Exercise prompt. Nothing but the lines below between the line holding "theorem execEngineProgressTimeout_frame (dt" and the line holding "dev₁, execEngineProgressTimeout dt", inclusive, should appear in the answer, each set down exactly.

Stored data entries
--- START ---

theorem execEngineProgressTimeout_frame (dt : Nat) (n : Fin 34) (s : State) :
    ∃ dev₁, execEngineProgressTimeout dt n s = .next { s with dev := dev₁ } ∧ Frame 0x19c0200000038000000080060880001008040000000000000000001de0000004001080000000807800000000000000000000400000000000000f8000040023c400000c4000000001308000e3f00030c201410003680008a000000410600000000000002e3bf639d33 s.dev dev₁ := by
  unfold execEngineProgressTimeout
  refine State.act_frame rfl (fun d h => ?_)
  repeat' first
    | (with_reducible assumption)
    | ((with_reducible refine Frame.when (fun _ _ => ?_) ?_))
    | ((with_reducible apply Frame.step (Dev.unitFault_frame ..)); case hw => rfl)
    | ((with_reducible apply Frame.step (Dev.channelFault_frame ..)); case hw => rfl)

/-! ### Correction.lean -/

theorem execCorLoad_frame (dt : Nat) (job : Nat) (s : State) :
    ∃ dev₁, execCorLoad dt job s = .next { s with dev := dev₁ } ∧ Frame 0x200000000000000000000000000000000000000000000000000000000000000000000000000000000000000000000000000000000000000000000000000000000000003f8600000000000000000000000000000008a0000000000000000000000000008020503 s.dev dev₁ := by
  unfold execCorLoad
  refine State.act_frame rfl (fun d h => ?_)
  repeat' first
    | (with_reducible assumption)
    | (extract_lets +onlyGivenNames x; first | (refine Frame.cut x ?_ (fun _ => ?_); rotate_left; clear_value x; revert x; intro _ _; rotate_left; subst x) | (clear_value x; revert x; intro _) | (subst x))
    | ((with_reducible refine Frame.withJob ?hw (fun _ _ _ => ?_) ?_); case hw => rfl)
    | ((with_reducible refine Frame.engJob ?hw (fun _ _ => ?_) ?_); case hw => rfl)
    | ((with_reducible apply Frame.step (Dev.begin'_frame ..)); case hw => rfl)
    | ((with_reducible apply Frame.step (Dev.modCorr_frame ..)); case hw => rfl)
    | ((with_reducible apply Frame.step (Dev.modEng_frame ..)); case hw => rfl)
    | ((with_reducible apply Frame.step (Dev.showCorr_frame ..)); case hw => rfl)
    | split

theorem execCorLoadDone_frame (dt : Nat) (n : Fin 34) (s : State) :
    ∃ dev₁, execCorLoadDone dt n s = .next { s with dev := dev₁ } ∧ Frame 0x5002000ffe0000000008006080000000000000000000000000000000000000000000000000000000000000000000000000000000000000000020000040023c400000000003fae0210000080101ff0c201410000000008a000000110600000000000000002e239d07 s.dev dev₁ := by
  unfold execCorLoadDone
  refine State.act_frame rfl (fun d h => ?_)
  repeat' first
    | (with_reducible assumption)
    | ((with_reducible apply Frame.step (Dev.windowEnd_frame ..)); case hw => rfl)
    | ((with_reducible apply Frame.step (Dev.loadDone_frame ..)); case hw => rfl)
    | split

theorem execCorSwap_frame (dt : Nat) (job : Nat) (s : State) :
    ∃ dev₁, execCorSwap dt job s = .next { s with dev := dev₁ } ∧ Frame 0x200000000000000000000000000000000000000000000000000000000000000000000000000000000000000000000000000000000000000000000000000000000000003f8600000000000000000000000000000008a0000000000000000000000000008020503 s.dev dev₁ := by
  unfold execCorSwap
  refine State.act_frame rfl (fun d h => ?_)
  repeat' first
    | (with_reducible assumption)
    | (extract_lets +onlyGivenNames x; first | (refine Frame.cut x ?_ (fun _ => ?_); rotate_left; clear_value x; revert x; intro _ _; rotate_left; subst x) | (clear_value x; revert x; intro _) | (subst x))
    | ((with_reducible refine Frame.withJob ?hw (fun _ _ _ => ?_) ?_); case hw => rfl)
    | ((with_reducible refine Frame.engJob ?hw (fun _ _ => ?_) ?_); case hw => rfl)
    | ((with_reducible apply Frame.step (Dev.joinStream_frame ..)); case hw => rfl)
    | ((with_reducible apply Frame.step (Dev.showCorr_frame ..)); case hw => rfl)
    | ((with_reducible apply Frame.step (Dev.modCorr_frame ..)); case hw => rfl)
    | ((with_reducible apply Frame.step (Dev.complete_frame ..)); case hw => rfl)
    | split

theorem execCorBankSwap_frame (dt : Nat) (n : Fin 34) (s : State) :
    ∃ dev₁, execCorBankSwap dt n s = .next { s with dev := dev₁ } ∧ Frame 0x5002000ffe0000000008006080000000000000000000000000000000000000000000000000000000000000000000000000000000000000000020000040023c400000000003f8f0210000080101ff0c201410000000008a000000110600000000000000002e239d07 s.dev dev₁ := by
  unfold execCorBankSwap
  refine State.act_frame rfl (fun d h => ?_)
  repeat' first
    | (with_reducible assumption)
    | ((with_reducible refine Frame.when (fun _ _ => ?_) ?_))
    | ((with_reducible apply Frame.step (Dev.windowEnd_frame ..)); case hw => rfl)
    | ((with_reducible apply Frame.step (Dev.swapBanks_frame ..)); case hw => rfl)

--- END ---
--- START ---

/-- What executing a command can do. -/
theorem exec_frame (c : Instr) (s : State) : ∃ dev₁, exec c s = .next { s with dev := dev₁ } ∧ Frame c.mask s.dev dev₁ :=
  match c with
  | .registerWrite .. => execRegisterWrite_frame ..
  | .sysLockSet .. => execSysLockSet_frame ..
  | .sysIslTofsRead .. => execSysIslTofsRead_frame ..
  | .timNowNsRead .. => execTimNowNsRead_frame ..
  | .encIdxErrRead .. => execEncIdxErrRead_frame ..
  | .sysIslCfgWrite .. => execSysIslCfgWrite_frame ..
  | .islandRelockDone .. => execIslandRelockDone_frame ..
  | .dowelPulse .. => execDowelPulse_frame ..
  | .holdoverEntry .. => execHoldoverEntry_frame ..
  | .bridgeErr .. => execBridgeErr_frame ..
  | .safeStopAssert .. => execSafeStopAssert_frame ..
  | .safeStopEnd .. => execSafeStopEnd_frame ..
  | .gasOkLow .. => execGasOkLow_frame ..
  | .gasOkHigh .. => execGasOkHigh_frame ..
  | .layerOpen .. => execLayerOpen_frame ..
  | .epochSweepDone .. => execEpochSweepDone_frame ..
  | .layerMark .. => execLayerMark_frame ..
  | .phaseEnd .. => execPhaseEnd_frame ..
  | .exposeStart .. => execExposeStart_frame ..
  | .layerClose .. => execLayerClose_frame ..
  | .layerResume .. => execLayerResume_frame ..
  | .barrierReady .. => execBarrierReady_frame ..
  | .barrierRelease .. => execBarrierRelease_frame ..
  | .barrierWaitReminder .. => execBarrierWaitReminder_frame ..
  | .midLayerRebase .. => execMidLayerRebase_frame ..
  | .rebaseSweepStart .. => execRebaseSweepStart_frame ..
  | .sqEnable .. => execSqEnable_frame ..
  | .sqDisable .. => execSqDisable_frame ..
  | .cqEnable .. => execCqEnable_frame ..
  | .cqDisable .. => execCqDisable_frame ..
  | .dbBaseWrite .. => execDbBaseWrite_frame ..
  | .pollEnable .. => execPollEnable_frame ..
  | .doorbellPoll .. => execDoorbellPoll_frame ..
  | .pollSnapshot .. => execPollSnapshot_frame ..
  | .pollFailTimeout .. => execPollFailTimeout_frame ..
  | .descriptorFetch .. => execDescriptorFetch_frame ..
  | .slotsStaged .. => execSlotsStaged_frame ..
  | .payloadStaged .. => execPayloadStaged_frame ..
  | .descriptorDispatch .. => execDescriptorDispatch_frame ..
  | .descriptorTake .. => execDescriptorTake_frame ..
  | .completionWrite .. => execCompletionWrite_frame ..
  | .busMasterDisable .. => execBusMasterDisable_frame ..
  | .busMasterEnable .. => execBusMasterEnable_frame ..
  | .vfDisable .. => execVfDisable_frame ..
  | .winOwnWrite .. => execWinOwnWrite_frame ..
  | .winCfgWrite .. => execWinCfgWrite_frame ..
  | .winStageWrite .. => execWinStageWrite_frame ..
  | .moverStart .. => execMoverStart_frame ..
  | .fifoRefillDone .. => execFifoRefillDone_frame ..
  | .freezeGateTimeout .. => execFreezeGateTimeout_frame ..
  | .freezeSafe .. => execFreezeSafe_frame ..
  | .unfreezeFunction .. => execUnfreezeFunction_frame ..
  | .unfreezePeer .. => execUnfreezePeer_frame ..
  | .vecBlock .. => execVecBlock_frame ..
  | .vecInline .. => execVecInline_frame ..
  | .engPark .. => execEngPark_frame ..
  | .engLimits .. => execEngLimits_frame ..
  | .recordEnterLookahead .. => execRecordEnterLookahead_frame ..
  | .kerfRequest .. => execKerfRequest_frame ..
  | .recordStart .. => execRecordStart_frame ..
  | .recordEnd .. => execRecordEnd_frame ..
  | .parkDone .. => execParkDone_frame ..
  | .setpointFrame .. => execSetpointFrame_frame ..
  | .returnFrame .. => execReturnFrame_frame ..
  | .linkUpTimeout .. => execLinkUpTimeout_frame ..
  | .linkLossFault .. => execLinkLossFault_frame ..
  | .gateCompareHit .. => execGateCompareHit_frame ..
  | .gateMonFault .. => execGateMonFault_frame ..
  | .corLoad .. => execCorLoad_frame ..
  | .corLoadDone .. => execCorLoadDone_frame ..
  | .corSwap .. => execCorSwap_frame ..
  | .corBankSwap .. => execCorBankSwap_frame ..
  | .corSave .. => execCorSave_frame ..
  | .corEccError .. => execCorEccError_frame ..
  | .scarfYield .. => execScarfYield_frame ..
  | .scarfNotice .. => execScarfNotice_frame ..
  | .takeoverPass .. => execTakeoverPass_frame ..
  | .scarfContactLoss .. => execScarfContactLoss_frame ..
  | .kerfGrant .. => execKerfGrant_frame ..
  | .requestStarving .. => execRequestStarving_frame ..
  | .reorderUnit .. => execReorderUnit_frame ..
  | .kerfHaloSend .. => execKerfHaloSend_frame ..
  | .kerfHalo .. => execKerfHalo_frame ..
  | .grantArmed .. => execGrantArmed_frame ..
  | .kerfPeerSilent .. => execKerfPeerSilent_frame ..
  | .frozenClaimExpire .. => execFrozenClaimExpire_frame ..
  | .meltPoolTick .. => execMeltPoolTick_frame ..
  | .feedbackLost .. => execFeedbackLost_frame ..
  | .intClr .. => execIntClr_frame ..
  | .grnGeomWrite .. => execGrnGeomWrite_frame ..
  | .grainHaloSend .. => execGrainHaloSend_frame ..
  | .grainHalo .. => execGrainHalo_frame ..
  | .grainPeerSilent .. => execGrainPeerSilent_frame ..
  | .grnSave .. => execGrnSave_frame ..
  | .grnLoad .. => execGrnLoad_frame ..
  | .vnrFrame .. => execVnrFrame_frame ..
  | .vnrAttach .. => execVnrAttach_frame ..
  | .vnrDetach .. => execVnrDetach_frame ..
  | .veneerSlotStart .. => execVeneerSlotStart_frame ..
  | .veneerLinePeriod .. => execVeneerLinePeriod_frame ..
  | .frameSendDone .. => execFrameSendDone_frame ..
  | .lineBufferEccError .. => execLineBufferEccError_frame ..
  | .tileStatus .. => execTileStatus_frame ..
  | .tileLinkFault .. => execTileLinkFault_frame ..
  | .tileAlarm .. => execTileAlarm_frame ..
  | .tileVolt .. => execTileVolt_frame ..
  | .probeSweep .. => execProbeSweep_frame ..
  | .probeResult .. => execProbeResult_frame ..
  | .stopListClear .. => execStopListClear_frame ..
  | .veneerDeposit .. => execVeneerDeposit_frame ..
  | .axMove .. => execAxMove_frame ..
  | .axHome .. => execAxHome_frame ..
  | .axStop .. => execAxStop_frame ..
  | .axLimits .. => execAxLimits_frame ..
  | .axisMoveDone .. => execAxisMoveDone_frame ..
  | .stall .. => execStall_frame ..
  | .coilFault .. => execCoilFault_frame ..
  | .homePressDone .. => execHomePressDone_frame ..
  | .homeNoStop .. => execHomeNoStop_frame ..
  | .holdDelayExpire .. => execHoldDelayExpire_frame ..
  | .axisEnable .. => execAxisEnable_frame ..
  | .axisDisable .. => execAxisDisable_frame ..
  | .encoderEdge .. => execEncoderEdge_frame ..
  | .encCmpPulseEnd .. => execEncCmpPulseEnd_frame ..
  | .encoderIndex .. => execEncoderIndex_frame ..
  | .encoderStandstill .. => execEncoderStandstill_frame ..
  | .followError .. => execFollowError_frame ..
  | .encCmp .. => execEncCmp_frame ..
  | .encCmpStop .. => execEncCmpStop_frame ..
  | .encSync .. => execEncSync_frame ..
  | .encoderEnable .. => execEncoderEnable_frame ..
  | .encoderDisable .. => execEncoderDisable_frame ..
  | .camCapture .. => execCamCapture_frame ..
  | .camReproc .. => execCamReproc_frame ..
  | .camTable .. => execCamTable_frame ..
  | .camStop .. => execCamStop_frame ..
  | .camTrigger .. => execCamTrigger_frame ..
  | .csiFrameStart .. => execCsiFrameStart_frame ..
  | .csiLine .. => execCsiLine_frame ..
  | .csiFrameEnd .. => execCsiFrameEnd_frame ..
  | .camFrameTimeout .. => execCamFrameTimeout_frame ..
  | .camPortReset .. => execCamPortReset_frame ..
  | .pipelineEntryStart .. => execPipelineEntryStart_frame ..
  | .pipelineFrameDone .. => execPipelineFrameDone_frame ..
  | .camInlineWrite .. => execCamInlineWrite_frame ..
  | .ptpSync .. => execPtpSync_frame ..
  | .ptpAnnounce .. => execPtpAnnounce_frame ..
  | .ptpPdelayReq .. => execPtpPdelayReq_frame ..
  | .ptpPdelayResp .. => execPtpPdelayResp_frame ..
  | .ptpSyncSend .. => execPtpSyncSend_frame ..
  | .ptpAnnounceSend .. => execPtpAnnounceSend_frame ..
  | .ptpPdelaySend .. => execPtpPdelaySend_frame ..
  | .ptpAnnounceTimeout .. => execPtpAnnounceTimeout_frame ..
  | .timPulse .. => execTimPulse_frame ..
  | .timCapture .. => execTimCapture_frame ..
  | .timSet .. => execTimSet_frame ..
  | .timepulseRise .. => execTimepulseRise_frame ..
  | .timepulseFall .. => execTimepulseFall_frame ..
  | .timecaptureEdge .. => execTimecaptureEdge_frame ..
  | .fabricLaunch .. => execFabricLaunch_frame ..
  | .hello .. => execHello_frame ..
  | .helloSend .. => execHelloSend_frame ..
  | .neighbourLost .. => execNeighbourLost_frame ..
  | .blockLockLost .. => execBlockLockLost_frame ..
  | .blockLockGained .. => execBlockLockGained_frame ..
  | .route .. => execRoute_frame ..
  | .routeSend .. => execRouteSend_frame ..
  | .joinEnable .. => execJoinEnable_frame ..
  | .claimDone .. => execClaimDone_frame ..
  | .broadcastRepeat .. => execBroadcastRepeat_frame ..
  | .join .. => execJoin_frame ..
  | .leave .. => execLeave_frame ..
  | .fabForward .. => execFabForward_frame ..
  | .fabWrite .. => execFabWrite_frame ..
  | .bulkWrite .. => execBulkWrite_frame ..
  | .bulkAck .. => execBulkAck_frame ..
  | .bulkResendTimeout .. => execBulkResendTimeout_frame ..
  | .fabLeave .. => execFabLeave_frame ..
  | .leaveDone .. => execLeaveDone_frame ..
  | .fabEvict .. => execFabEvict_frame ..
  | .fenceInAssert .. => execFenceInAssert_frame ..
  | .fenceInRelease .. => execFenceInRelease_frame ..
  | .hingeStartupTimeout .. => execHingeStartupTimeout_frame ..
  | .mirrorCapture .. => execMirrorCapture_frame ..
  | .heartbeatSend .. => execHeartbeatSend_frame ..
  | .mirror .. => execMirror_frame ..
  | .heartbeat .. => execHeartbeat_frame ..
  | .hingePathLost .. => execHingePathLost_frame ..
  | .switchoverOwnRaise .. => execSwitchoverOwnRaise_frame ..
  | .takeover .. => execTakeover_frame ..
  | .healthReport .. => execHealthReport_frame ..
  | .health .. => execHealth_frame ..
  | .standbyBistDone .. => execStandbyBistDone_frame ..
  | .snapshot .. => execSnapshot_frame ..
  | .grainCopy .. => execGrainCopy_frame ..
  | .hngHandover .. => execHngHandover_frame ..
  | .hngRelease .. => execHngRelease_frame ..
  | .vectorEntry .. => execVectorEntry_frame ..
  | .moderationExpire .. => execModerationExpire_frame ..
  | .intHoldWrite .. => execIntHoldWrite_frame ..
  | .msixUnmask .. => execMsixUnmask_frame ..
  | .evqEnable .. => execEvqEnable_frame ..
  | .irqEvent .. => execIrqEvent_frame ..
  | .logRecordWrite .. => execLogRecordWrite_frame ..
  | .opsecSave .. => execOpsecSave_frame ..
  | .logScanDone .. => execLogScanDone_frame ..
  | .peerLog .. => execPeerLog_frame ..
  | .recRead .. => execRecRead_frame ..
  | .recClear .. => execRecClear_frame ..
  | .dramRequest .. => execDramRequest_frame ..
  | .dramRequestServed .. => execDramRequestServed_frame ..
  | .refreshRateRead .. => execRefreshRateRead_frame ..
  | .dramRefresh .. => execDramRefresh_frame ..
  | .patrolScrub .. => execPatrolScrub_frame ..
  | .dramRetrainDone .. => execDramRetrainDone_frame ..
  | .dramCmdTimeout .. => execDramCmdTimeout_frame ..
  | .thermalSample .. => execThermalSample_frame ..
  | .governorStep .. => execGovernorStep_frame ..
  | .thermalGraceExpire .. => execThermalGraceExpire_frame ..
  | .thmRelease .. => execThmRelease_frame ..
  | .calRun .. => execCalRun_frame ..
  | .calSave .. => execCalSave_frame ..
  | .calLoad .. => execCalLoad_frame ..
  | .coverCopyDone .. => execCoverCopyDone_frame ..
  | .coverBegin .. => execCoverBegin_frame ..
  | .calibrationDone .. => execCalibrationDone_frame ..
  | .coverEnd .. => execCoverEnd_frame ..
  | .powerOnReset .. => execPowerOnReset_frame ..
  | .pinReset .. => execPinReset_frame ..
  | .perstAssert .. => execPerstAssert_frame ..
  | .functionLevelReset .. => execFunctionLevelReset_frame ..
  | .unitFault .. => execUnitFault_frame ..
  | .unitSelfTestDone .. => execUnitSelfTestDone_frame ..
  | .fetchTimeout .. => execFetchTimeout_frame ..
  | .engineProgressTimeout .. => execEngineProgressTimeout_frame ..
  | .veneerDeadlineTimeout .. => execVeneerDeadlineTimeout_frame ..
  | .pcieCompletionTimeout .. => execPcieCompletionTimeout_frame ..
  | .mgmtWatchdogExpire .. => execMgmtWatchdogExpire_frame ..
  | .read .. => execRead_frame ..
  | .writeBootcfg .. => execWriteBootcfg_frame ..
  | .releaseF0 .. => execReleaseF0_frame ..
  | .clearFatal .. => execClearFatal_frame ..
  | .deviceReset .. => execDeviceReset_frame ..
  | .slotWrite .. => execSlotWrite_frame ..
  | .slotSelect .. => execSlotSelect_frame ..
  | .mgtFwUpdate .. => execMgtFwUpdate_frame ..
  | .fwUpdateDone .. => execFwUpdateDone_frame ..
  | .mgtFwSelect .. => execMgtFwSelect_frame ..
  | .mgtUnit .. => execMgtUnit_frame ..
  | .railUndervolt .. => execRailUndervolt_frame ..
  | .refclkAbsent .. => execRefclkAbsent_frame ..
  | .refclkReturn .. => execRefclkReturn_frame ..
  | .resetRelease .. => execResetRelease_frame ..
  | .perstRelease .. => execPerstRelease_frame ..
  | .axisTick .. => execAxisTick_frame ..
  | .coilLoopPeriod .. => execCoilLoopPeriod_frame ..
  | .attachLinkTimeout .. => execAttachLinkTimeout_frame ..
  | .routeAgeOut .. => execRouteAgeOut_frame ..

--- END ---

Reply to the task.
theorem execEngineProgressTimeout_frame (dt : Nat) (n : Fin 34) (s : State) :
    ∃ dev₁, execEngineProgressTimeout dt n s = .next { s with dev := dev₁ } ∧ Frame 0x19c0200000038000000080060880001008040000000000000000001de0000004001080000000807800000000000000000000400000000000000f8000040023c400000c4000000001308000e3f00030c201410003680008a000000410600000000000002e3bf639d33 s.dev dev₁ := by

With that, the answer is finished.